Filmische Qualität:   
Regie: Olivier Nakache, Eric Toledano 
Darsteller: François Cluzet, Omar Sy, Audrey Fleurot, Joséphine de Meaux, Clotilde Mollet, Anne Le Ny, Alba Gaïa Kraghede Bellugi 
Laufzeit: 110 Minuten
Genre: Komödien/Liebeskomödien 
Publikum: ab 6 Jahren 
Einschränkungen:  
 

José García

 

Mit mehr als 14 Millionen Besuchern wurde der erfolgreichste Kinofilm 2011 in Frankreich keine amerikanische Super-Produktion und auch keine „Harry Potter“-Verfilmung, sondern eine einheimische Komödie: „Ziemlich beste Freunde“ (Original: „Intouchables“) von Erich Toledano und Olivier Nakache erzählt von der ungewöhnlichen Freundschaft zwischen zwei Männern, die gegensätzlicher kaum sein könnten – ein Filmsujet, das im französischen Kino in den letzten Jahren mehrfach variiert wurde. Denn nachdem Patrice Leconte in „Mein bester Freund“ (2006) einen einsamen Kunsthändler den Wert der Freundschaft entdecken ließ, handelte der erfolgreichste französische Film aller Zeiten „Willkommen bei den Sch’tis“ (Dany Boon, siehe Filmarchiv) ebenfalls von einer ungewöhnlichen Männerfreundschaft über Vorurteile und Klischees hinweg.

Frei von Klischees sind die beiden Hauptcharaktere in Toledanos und Nakaches „Ziemlich beste Freunde“ wohl kaum: Philippe (François Cluzet) führt das Leben eines Aristokraten wie es im Buche steht.
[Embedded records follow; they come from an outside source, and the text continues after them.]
-- ==== Sys2Proof/Laws/KeptHomes.lean ====
section
/-! SUPPORT. The operations of ports, homes, the memory path and tiles keep `State.kept`. -/

set_option maxRecDepth 4000
set_option linter.all false

namespace Sys2Proof.Machine

theorem State.setPort_kept (s : State) (i : Nat) (p : PortSt) :
    (State.setPort s i p).kept = s.kept := by
  simp only [State.setPort] <;>
    repeat' (first | with_reducible rfl | with_reducible assumption | with_reducible refine ite_kept ?_ ?_ | with_reducible refine ite_eq_of ?_ ?_ | split | simp only [↓apply_ite State.kept, ite_self, ↓State.kept_mk, State.kept_eta])

theorem State.setTile_kept (s : State) (i : Nat) (p : TileSt) :
    (State.setTile s i p).kept = s.kept := by
  simp only [State.setTile] <;>
    repeat' (first | with_reducible rfl | with_reducible assumption | with_reducible refine ite_kept ?_ ?_ | with_reducible refine ite_eq_of ?_ ?_ | split | simp only [↓apply_ite State.kept, ite_self, ↓State.kept_mk, State.kept_eta])

theorem State.setMp_kept (s : State) (i : Nat) (p : MemPort) :
    (State.setMp s i p).kept = s.kept := by
  simp only [State.setMp] <;>
    repeat' (first | with_reducible rfl | with_reducible assumption | with_reducible refine ite_kept ?_ ?_ | with_reducible refine ite_eq_of ?_ ?_ | split | simp only [↓apply_ite State.kept, ite_self, ↓State.kept_mk, State.kept_eta])

theorem State.dropOwn_kept (s : State) (stale : Nat → Bool) :
    (State.dropOwn s stale).kept = s.kept := by
  simp only [State.dropOwn] <;>
    repeat' (first | with_reducible rfl | with_reducible assumption | with_reducible refine ite_kept ?_ ?_ | with_reducible refine ite_eq_of ?_ ?_ | split | simp only [↓apply_ite State.kept, ite_self, ↓State.kept_mk, State.kept_eta])

theorem State.setView_kept (s : State) (f : Nat) (v : View) :
    (State.setView s f v).kept = s.kept := by
  simp only [State.setView] <;>
    repeat' (first | with_reducible rfl | with_reducible assumption | with_reducible refine ite_kept ?_ ?_ | with_reducible refine ite_eq_of ?_ ?_ | split | simp only [↓apply_ite State.kept, ite_self, ↓State.kept_mk, State.kept_eta])

theorem State.setHome_kept (s : State) (h : Nat) (v : HomeSt) :
    (State.setHome s h v).kept = s.kept := by
  simp only [State.setHome] <;>
    repeat' (first | with_reducible rfl | with_reducible assumption | with_reducible refine ite_kept ?_ ?_ | with_reducible refine ite_eq_of ?_ ?_ | split | simp only [↓apply_ite State.kept, ite_self, ↓State.kept_mk, State.kept_eta])

theorem State.setKey_kept (s : State) (k : Nat) (v : KeySt) :
    (State.setKey s k v).kept = s.kept := by
  simp only [State.setKey] <;>
    repeat' (first | with_reducible rfl | with_reducible assumption | with_reducible refine ite_kept ?_ ?_ | with_reducible refine ite_eq_of ?_ ?_ | split | simp only [↓apply_ite State.kept, ite_self, ↓State.kept_mk, State.kept_eta])

theorem State.setWin_kept (s : State) (w : Nat) (v : Window) :
    (State.setWin s w v).kept = s.kept := by
  simp only [State.setWin] <;>
    repeat' (first | with_reducible rfl | with_reducible assumption | with_reducible refine ite_kept ?_ ?_ | with_reducible refine ite_eq_of ?_ ?_ | split | simp only [↓apply_ite State.kept, ite_self, ↓State.kept_mk, State.kept_eta])

theorem State.setEngine_kept (s : State) (e : Nat) (v : EngineSt) :
    (State.setEngine s e v).kept = s.kept := by
  simp only [State.setEngine] <;>
    repeat' (first | with_reducible rfl | with_reducible assumption | with_reducible refine ite_kept ?_ ?_ | with_reducible refine ite_eq_of ?_ ?_ | split | simp only [↓apply_ite State.kept, ite_self, ↓State.kept_mk, State.kept_eta])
Er lebt in der musealen Umgebung eines Pariser Stadtpalais, in dem etwa auf einer Kommode Fabergé-Eier aufgereiht stehen. Gebildet ist Philippe natürlich auch, mit einem Hang zu klassischer Musik und sündhaft teurer moderner Kunst. Der Aristokrat wird darüber hinaus von einer Reihe Hausangestellten umsorgt. Denn seit seiner Querschnittsverletzung kann der reiche Adlige nichts mehr ohne fremde Hilfe tun. Weil ein neuer Pfleger eingestellt werden soll, warten in Philippes feudalem Vorzimmer einige Bewerber auf das Einstellungsgespräch. Darunter befindet sich auch Driss (Omar Sy), ein junger Afrikaner, der gerade aus dem Gefängnis entlassen wurde und an der Pflegerstelle eigentlich nicht interessiert ist: Der junge Mann will lediglich den Bewerbungsstempel für seine Arbeitslosenunterstützung. Weil Driss’ unbekümmert-freche Art Philipp sofort zusagt, macht er ihm ein spontanes Angebot. Was hat schon der ehemalige Häftling zu verlieren? Aus der tristen, engen Vorstadt-Sozialwohnung der Familie hat ihn gerade seine alleinerziehende Mutter hinausgeworfen. Hier kann er ein geräumiges Zimmer mit Bad sofort beziehen. Also akzeptiert er und lässt sich darauf ein, die Arbeitsabläufe der Pflege eines vom Hals abwärts Gelähmten im Schnellgang zu erlernen.

Aus dem großen Unterschied der beiden Männer schlägt „Ziemlich beste Freunde“ zwar komödiantisches Kapital. Im Laufe der Zeit entdecken sie jedoch nicht nur Gemeinsamkeiten, etwa die Vorliebe für Spritztouren im Maserati durch das nächtliche Paris. Darüber hinaus lernen sie voneinander: Die Berührung mit moderner Kunst regt Driss dazu, sich selbst als Künstler zu versuchen. Aber auch Philippe entschließt sich dazu, endlich die Frau persönlich kennenzulernen, mit der der Witwer seit Monaten eine Brieffreundschaft führt. Vor allem eins verbindet den gelähmten Aristokraten und den vor Energie nur so strotzenden Migranten: Sie können wunderbar miteinander lachen.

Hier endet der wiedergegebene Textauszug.